Write out, without any change, the lines in the material below that run from the line with "entry (R184). -/" through the line with "def State.isBad (s", both included.
Provided data Block Start
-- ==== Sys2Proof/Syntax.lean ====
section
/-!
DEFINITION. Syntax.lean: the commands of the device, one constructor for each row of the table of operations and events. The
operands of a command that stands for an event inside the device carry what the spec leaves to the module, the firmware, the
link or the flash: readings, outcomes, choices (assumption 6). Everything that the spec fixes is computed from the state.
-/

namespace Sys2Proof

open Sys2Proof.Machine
Provided data Block End
Provided data Block Start
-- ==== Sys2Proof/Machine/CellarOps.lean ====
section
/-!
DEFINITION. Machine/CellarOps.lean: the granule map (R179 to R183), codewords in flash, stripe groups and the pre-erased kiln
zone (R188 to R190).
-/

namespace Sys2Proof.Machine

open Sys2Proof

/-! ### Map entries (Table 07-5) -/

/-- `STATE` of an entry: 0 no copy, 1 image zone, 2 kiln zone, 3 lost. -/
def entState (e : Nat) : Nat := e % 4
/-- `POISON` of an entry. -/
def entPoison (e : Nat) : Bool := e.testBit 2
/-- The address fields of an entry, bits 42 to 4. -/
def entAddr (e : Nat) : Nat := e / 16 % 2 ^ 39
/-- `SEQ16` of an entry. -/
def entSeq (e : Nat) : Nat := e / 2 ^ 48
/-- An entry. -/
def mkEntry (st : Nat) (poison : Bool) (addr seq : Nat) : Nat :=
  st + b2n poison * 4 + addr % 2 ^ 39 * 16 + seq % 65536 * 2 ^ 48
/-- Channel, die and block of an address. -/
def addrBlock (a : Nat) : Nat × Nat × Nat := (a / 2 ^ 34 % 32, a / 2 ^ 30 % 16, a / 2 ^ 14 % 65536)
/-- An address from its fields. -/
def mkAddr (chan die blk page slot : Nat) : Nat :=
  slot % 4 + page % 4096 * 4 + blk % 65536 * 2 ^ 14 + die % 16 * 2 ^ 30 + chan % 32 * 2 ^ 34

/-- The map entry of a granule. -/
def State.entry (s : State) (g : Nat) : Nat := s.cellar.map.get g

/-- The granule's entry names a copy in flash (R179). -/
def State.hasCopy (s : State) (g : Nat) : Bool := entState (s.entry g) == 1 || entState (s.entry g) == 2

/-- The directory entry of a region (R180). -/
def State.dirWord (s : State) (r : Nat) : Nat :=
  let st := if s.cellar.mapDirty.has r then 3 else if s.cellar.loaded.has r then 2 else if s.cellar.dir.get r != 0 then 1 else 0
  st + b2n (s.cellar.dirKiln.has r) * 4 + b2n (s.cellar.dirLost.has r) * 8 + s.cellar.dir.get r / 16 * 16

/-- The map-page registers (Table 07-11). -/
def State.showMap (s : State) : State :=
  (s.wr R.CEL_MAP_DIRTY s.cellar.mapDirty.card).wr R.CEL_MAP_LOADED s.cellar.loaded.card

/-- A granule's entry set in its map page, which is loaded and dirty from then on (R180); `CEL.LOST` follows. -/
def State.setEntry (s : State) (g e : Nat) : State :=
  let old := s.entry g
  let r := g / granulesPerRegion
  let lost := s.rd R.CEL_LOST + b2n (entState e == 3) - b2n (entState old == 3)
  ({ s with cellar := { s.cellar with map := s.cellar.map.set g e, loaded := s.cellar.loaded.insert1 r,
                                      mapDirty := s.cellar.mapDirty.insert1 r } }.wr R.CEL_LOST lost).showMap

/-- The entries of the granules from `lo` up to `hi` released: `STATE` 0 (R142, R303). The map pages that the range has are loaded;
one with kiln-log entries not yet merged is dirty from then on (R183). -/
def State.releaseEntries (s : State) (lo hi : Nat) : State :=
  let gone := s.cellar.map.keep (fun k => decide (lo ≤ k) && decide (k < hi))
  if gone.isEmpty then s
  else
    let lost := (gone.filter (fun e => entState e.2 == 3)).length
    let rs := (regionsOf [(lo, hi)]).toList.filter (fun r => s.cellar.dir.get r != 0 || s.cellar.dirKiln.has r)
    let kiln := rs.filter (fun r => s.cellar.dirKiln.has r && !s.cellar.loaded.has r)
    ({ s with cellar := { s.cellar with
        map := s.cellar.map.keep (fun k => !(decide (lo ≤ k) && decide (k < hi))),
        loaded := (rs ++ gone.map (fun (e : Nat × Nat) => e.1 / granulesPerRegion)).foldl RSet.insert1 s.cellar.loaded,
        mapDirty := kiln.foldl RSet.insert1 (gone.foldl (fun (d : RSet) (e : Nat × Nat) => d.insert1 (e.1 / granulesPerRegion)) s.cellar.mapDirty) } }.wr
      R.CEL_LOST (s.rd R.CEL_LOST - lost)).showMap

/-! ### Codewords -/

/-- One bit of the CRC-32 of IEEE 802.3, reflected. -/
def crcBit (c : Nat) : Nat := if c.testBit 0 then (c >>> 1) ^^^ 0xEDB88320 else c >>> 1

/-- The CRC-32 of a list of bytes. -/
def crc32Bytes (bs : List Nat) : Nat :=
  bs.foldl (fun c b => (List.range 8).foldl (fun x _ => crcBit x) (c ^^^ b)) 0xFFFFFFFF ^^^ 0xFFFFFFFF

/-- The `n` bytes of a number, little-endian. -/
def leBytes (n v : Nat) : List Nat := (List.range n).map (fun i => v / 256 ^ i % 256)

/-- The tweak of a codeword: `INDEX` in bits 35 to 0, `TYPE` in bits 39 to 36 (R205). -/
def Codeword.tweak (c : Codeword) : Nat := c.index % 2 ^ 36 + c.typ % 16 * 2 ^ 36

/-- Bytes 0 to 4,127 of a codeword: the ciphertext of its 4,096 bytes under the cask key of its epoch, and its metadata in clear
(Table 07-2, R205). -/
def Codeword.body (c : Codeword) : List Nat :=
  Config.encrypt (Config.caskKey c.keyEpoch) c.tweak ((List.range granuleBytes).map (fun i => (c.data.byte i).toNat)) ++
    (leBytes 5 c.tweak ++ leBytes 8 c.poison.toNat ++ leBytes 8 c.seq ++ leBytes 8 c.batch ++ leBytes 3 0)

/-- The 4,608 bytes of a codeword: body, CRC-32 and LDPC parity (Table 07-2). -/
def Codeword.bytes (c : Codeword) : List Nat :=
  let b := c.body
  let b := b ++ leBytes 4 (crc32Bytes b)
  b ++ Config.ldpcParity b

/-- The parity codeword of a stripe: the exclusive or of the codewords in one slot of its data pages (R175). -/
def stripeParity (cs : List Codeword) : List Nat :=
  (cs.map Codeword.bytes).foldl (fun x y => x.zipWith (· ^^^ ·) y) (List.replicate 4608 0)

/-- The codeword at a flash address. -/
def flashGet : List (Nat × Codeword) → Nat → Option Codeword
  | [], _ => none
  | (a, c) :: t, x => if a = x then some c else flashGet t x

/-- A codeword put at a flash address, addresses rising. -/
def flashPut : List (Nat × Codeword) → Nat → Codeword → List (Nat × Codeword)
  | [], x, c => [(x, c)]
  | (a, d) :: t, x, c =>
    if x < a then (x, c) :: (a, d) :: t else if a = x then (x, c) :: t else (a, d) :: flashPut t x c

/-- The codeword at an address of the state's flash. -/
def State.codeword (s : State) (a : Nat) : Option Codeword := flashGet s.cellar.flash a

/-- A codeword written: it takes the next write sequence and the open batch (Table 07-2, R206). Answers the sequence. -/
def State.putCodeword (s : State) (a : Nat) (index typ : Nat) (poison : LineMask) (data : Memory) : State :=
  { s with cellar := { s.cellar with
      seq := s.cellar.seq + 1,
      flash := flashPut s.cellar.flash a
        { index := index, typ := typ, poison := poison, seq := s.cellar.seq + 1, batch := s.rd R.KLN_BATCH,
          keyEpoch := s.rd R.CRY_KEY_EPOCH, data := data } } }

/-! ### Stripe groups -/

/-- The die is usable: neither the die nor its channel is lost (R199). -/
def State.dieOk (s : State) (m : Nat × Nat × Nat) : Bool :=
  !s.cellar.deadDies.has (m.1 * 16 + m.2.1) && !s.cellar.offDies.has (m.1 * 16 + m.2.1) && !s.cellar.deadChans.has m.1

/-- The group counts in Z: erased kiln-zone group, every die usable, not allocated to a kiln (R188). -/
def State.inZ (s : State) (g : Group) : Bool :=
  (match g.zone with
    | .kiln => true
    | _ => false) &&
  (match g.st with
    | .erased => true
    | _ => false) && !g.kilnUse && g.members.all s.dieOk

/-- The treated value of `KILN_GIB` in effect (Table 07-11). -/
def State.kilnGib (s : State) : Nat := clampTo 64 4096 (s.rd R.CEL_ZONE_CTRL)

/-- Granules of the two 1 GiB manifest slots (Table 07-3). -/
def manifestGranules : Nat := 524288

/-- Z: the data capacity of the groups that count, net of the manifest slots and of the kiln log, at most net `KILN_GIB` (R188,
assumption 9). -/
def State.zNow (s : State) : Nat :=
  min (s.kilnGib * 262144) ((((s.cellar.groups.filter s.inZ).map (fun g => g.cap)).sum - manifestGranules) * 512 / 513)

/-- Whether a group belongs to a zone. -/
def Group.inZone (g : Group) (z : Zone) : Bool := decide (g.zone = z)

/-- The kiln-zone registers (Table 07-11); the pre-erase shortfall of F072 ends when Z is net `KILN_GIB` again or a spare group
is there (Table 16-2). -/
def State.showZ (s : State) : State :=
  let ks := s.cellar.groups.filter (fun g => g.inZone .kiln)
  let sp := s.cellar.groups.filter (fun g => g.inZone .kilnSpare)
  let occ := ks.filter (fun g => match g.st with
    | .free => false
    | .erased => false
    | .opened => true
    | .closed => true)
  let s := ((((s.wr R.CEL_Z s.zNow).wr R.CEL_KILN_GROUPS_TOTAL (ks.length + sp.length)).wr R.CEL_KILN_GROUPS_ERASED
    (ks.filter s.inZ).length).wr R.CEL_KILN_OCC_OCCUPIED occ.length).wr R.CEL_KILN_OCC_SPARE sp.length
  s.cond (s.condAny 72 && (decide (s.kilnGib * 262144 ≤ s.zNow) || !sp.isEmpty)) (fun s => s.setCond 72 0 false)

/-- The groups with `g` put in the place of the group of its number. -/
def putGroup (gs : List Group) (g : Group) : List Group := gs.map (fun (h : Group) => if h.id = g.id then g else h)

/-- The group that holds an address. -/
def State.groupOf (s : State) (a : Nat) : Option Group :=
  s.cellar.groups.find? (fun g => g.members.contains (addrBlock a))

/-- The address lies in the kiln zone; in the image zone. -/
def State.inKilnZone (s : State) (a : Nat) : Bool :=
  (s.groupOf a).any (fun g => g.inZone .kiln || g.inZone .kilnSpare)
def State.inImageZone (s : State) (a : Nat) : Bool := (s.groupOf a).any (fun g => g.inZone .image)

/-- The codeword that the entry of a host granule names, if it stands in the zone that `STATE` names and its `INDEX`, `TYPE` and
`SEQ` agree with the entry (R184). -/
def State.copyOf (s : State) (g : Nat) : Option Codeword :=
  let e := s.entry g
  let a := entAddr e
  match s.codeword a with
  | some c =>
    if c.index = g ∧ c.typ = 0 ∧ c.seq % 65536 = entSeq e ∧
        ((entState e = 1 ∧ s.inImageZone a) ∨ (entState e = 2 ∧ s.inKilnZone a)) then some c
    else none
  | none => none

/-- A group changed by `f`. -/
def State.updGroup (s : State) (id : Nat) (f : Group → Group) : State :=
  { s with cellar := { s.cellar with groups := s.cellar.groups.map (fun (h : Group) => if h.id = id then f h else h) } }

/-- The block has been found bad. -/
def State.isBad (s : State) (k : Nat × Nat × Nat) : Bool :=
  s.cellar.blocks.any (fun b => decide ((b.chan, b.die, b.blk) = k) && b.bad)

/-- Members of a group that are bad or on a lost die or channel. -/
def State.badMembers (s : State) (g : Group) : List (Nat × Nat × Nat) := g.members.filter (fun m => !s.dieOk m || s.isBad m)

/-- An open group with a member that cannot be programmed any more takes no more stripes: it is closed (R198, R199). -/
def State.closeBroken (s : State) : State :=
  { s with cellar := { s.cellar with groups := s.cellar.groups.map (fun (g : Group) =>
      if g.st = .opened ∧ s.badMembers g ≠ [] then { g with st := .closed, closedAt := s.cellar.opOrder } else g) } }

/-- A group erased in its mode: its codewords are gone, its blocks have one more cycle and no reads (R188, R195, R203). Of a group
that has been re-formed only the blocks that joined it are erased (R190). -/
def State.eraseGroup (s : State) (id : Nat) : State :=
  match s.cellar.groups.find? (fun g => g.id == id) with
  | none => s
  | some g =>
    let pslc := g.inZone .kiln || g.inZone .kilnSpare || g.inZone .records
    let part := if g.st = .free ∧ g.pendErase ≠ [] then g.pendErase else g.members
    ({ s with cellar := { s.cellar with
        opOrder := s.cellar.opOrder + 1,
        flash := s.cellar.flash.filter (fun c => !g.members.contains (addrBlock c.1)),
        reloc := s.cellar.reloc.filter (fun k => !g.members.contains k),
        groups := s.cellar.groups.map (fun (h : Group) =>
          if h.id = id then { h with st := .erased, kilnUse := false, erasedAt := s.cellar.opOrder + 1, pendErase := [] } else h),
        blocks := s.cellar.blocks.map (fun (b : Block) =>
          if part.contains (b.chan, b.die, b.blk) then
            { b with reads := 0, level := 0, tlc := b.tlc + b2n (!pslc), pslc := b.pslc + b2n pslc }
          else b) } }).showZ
Provided data Block End
§ **Result of the task**:
`SEQ` agree with the entry (R184). -/
def State.copyOf (s : State) (g : Nat) : Option Codeword :=
  let e := s.entry g
  let a := entAddr e
  match s.codeword a with
  | some c =>
    if c.index = g ∧ c.typ = 0 ∧ c.seq % 65536 = entSeq e ∧
        ((entState e = 1 ∧ s.inImageZone a) ∨ (entState e = 2 ∧ s.inKilnZone a)) then some c
    else none
  | none => none

/-- A group changed by `f`. -/
def State.updGroup (s : State) (id : Nat) (f : Group → Group) : State :=
  { s with cellar := { s.cellar with groups := s.cellar.groups.map (fun (h : Group) => if h.id = id then f h else h) } }

/-- The block has been found bad. -/
def State.isBad (s : State) (k : Nat × Nat × Nat) : Bool :=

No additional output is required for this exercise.